■ **WORK REQUIRED**: From the records below, transcribe only the lines running from the one with "release := if" through the one with "none => false". Keep both of those end lines.

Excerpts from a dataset
-=-=-

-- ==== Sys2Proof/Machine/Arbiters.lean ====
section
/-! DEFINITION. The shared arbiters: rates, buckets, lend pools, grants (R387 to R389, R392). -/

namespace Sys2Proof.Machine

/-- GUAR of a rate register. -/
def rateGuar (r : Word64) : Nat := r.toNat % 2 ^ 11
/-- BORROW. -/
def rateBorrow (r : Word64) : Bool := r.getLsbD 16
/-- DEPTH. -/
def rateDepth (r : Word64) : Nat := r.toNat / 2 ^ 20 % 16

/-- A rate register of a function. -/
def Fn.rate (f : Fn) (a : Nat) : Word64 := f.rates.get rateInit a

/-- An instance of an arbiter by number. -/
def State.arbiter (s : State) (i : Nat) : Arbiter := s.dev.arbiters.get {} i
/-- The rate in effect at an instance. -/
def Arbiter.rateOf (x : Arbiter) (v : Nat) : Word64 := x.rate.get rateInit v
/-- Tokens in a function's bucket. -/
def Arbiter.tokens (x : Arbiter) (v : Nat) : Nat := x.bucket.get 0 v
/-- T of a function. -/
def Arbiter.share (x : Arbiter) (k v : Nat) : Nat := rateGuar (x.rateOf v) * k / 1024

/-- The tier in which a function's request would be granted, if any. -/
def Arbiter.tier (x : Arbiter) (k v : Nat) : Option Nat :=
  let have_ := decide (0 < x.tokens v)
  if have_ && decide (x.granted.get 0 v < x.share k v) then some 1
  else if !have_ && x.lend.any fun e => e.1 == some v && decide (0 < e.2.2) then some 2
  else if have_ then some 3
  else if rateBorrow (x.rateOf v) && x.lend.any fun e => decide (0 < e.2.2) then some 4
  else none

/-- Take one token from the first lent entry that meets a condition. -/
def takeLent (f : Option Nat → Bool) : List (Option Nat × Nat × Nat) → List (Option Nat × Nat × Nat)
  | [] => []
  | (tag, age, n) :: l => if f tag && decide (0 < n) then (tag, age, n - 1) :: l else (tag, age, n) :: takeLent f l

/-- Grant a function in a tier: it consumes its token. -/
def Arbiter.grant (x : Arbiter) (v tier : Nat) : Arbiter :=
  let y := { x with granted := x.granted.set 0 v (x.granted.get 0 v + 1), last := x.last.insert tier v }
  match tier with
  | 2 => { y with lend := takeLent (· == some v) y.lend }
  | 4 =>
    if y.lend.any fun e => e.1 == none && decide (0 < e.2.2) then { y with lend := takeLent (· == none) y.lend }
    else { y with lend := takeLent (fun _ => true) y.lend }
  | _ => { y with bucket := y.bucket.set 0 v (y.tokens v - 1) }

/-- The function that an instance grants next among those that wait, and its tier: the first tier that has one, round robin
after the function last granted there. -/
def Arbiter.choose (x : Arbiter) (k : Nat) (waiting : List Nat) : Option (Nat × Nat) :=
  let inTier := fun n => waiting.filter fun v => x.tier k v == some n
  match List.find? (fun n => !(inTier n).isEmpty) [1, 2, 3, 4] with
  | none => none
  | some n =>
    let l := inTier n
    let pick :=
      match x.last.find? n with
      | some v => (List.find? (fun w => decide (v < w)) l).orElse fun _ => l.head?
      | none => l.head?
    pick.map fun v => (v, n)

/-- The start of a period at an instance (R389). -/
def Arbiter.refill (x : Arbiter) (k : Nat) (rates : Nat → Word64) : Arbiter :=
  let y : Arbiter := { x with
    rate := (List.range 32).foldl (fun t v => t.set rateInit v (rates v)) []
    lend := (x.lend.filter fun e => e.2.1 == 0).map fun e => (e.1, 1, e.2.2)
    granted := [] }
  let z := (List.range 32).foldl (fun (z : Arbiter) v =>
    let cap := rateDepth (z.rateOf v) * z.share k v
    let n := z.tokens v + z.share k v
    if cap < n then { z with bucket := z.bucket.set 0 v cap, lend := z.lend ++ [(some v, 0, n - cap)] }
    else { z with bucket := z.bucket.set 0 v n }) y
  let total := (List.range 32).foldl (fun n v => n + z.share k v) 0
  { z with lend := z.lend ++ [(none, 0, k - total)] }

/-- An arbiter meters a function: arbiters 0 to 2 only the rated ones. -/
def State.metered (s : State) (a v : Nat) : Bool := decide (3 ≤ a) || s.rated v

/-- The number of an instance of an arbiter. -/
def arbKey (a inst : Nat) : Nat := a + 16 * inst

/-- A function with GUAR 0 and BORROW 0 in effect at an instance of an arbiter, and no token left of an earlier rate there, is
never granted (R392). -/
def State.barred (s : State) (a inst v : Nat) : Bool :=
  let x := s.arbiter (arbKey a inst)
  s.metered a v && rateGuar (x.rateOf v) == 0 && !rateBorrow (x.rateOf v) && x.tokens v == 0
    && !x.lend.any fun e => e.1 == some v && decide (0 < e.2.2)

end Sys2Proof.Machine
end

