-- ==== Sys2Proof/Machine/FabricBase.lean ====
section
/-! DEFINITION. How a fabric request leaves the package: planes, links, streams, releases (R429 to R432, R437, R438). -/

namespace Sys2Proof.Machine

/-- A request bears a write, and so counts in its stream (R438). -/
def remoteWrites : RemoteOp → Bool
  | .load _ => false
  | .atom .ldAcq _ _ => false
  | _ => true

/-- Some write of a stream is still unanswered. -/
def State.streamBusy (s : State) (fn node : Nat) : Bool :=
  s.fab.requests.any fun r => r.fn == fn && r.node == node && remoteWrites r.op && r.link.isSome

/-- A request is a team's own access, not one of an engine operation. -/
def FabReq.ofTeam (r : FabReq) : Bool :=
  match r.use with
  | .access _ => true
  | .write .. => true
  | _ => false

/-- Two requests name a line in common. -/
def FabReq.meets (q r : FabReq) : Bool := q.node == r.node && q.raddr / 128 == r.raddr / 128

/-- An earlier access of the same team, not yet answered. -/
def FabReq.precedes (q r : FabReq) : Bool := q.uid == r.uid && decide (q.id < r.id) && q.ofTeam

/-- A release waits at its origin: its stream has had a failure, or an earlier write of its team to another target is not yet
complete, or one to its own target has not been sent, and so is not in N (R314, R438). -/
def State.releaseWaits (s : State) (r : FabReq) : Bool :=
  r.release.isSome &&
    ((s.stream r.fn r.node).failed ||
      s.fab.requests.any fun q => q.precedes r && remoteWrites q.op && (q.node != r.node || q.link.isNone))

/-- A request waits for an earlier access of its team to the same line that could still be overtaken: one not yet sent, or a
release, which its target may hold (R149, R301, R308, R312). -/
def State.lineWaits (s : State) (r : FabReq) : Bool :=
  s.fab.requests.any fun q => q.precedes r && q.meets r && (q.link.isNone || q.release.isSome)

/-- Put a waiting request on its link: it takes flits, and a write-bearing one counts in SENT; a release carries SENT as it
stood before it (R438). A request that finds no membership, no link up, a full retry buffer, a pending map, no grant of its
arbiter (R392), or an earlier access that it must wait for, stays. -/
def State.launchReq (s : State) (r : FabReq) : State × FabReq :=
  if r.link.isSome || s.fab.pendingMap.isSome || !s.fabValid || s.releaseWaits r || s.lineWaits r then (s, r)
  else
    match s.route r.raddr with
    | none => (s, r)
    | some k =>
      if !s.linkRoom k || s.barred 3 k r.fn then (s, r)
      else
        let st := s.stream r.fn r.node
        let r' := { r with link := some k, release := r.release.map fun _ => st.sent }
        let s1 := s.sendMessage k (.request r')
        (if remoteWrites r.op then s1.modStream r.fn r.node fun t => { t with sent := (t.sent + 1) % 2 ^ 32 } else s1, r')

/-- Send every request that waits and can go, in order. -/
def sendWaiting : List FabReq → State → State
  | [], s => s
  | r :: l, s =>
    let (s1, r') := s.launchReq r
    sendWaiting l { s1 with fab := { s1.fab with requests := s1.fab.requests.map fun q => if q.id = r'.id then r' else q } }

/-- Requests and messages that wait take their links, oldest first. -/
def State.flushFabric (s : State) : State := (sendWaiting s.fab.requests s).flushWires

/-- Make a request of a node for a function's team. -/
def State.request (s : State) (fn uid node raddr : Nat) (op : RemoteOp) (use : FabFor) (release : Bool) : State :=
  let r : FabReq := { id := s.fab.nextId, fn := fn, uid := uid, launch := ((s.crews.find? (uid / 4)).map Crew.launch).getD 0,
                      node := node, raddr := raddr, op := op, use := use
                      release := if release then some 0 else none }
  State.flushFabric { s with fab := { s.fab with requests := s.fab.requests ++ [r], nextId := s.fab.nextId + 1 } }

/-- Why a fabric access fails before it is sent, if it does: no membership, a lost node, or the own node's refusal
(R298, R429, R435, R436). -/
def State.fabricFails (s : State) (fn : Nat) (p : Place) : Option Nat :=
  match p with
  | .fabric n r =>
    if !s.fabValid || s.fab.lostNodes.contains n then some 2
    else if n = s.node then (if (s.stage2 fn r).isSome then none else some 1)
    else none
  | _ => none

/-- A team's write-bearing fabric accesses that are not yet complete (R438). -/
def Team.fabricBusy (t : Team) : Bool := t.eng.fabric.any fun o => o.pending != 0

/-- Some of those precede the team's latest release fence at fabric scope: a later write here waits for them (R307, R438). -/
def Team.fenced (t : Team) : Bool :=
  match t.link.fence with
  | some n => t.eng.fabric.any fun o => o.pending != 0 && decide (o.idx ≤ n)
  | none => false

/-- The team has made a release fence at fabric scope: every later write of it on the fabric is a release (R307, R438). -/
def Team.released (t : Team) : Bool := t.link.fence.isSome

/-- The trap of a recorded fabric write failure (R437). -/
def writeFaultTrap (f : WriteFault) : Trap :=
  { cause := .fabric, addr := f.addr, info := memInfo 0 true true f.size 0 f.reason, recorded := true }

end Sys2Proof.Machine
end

-=-=-

■ **RESULT**:
                      release := if release then some 0 else none }
  State.flushFabric { s with fab := { s.fab with requests := s.fab.requests ++ [r], nextId := s.fab.nextId + 1 } }

/-- Why a fabric access fails before it is sent, if it does: no membership, a lost node, or the own node's refusal
(R298, R429, R435, R436). -/
def State.fabricFails (s : State) (fn : Nat) (p : Place) : Option Nat :=
  match p with
  | .fabric n r =>
    if !s.fabValid || s.fab.lostNodes.contains n then some 2
    else if n = s.node then (if (s.stage2 fn r).isSome then none else some 1)
    else none
  | _ => none

/-- A team's write-bearing fabric accesses that are not yet complete (R438). -/
def Team.fabricBusy (t : Team) : Bool := t.eng.fabric.any fun o => o.pending != 0

/-- Some of those precede the team's latest release fence at fabric scope: a later write here waits for them (R307, R438). -/
def Team.fenced (t : Team) : Bool :=
  match t.link.fence with
  | some n => t.eng.fabric.any fun o => o.pending != 0 && decide (o.idx ≤ n)
  | none => false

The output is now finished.